* [Exercise goal]: Start with the first line of the records below. Output each line exactly, ending with the one that contains "def Obligations.TakeReportReturnsCreditAndOpensRounds : Prop".

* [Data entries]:
/-- R89, R91, R92, R157: the take of a REPORT at a station in MEMBER or LEAVING that closes no
round: it returns halo credit from a counting neighbour, and is added to its open round, or opens
one, or has no round effect. -/
def Obligations.TakeReportReturnsCreditAndOpensRounds : Prop :=
  ∀ (s : State) (sender : Station) (epoch : Epoch) (n : FieldNo) (figures : Option Figures)
    (up down : Nat) (p : Parcel) (mine : RoundReport),
    Live s → s.pli.attached = true → Applies s → Known s sender epoch →
    p = { sender := sender, epoch := epoch, content := .report n figures up down } →
    mine = { station := sender, figures := figures } →
    (newerThan n s.cu.agreed.lastClosed = false ∨
      (∃ r, openRound s.cu.agreed n = some r ∧
        (hasReport r sender = true ∨
          ∃ x ∈ r.expected, x ≠ sender ∧ hasReport r x = false)) ∨
      (openRound s.cu.agreed n = none ∧
        ((∃ x ∈ s.cu.agreed.openRounds, twoNewer x.field n = true) ∨
          ((∀ x ∈ s.cu.agreed.openRounds, twoNewer n x.field = false) ∧
            ∃ x ∈ activeStations s.cu.agreed.roster, x ≠ sender)))) →
    ∃ t, exec (.takeReport sender epoch n figures up down) s = .next t ∧
      t =
        ((s.setPli (lineAfterTake s p)).setHx
          { s.hx with
            up := { s.hx.up with credit := t.hx.up.credit }
            down := { s.hx.down with credit := t.hx.down.credit } }).setAgreed
          { s.cu.agreed with openRounds := t.cu.agreed.openRounds } ∧
      (neighbourOf s .upper = some sender → neighbourOf s .lower ≠ some sender →
        t.hx.down = s.hx.down ∧
        t.hx.up.credit =
          if neighbourCounts s .upper = true then min 2 (s.hx.up.credit + down)
          else s.hx.up.credit) ∧
      (neighbourOf s .lower = some sender → neighbourOf s .upper ≠ some sender →
        t.hx.up = s.hx.up ∧
        t.hx.down.credit =
          if neighbourCounts s .lower = true then min 2 (s.hx.down.credit + up)
          else s.hx.down.credit) ∧
      (NotNeighbour s sender → t.hx = s.hx) ∧
      (newerThan n s.cu.agreed.lastClosed = false → t.cu.agreed = s.cu.agreed) ∧
      (newerThan n s.cu.agreed.lastClosed = true →
        (∀ r, openRound s.cu.agreed n = some r →
          (hasReport r sender = true → t.cu.agreed = s.cu.agreed) ∧
          (hasReport r sender = false →
            openRound t.cu.agreed n = some { r with reports := r.reports ++ [mine] })) ∧
        (openRound s.cu.agreed n = none →
          ((∃ x ∈ s.cu.agreed.openRounds, twoNewer x.field n = true) →
            t.cu.agreed = s.cu.agreed) ∧
          ((∀ x ∈ s.cu.agreed.openRounds, twoNewer x.field n = false) →
            openRound t.cu.agreed n =
                some
                  { field := n, expected := activeStations s.cu.agreed.roster
                    reports := [mine] } ∧
              ∀ x, x.field ≠ n → (x ∈ t.cu.agreed.openRounds ↔ x ∈ s.cu.agreed.openRounds))))

/-- R93, R97 to R102, R107, R110 to R118, R124 to R126, R186: the take of the REPORT that completes the one open round, when no
entry's missed-round count reaches 3: the round closes COMPLETE. With it, what the steps of a closure
give: the signature, the missed-round counts, the cadence steps and the loop step. -/
def Obligations.TakeReportCompletesTheRound : Prop :=
  SignatureRule ∧ MissedCountRule ∧ NoneStepRule ∧ RoundStepRule ∧ LoopStepRule ∧
  ∀ (s : State) (sender : Station) (epoch : Epoch) (n : FieldNo) (figures : Option Figures)
    (up down : Nat) (p : Parcel) (r full : Round) (sums : Figures) (sig : Signature)
    (step : Cadence × Bool),
    Live s → s.pli.attached = true → Applies s → Known s sender epoch →
    p = { sender := sender, epoch := epoch, content := .report n figures up down } →
    newerThan n s.cu.agreed.lastClosed = true → s.cu.agreed.openRounds = [r] → r.field = n →
    hasReport r sender = false → (∀ x ∈ r.expected, x = sender ∨ hasReport r x = true) →
    full = { r with reports := r.reports ++ [{ station := sender, figures := figures }] } →
    sums = sumReports full.reports → sig = classify s.cp.config full.reports →
    step =
      roundStep s.cp.config sig sums
        (skippedCadence (closureGap s.cu.agreed.lastClosed n) s.cu.agreed.cadence) →
    (∀ e ∈ s.cu.agreed.roster, (missedCount full e).missed < 3) →
    ∃ t, exec (.takeReport sender epoch n figures up down) s = .next t ∧
      t.cu.membership = s.cu.membership ∧
      t.cu.agreed =
        { roster := s.cu.agreed.roster.map (missedCount full)
          epoch := s.cu.agreed.epoch
          openRounds := []
          lastClosed := some n
          lastSignature := sig
          cadence := step.1
          loop := loopStep s.cp.config.loopGain sums s.cu.agreed.loop
          bank := t.cu.agreed.bank } ∧
      (s.cu.agreed.bank.pending = none → t.cu.agreed.bank = s.cu.agreed.bank ∧ t.sc = s.sc) ∧
      (∀ sel, s.cu.agreed.bank.pending = some sel →
        (¬Reaches n sel.target → t.cu.agreed.bank = s.cu.agreed.bank ∧ t.sc = s.sc) ∧
        (Reaches n sel.target →
          t.cu.agreed.bank = { active := sel.bank, digest := sel.digest, pending := none } ∧
          t.sc =
            { s.sc with
              outgoing := some
                { bank := s.cu.agreed.bank.active, digest := s.cu.agreed.bank.digest
                  switchFrame := sel.target } })) ∧
      t.cu.completeCount = s.cu.completeCount + 1 ∧ t.cu.closedCount = s.cu.closedCount ∧
      t.cu.supersededCount = s.cu.supersededCount ∧
      (∀ x ∈ t.cu.timers, newer x.field n = true) ∧
      (∀ f ∈ t.cu.owedCloses, newer f n = true) ∧
      ((lineAfterTake s p).tx = none →
        t.pli =
          { lineAfterTake s p with
            urgent := (lineAfterTake s p).urgent.filter fun q => !isRoundParcel n q
            urgentAttempts := t.pli.urgentAttempts }) ∧
      (step.2 = false → t.cp = s.cp) ∧
      (step.2 = true →
        t.cp =
          { s.cp with
            events := s.cp.events ||| 1#12 <<< 1
            totals :=
              { s.cp.totals with
                temporalSeg := 0, spatialSeg := 0, unrepairedSeg := 0, lostSeg := 0 } }) ∧
      (s.cp.ownership.isFull = true → newerThan n s.lb.lastBegun = true →
        newerThan n s.lb.lastRequested = true → closureGap s.cu.agreed.lastClosed n = 0 →
        s.lb.decisions = [] →
        t.lb.decisions =
          [{ field := n, signature := sig, cadence := step.1
             t := (loopStep s.cp.config.loopGain sums s.cu.agreed.loop).t }])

* [Task output]:
/-- R89, R91, R92, R157: the take of a REPORT at a station in MEMBER or LEAVING that closes no
round: it returns halo credit from a counting neighbour, and is added to its open round, or opens
one, or has no round effect. -/
def Obligations.TakeReportReturnsCreditAndOpensRounds : Prop :=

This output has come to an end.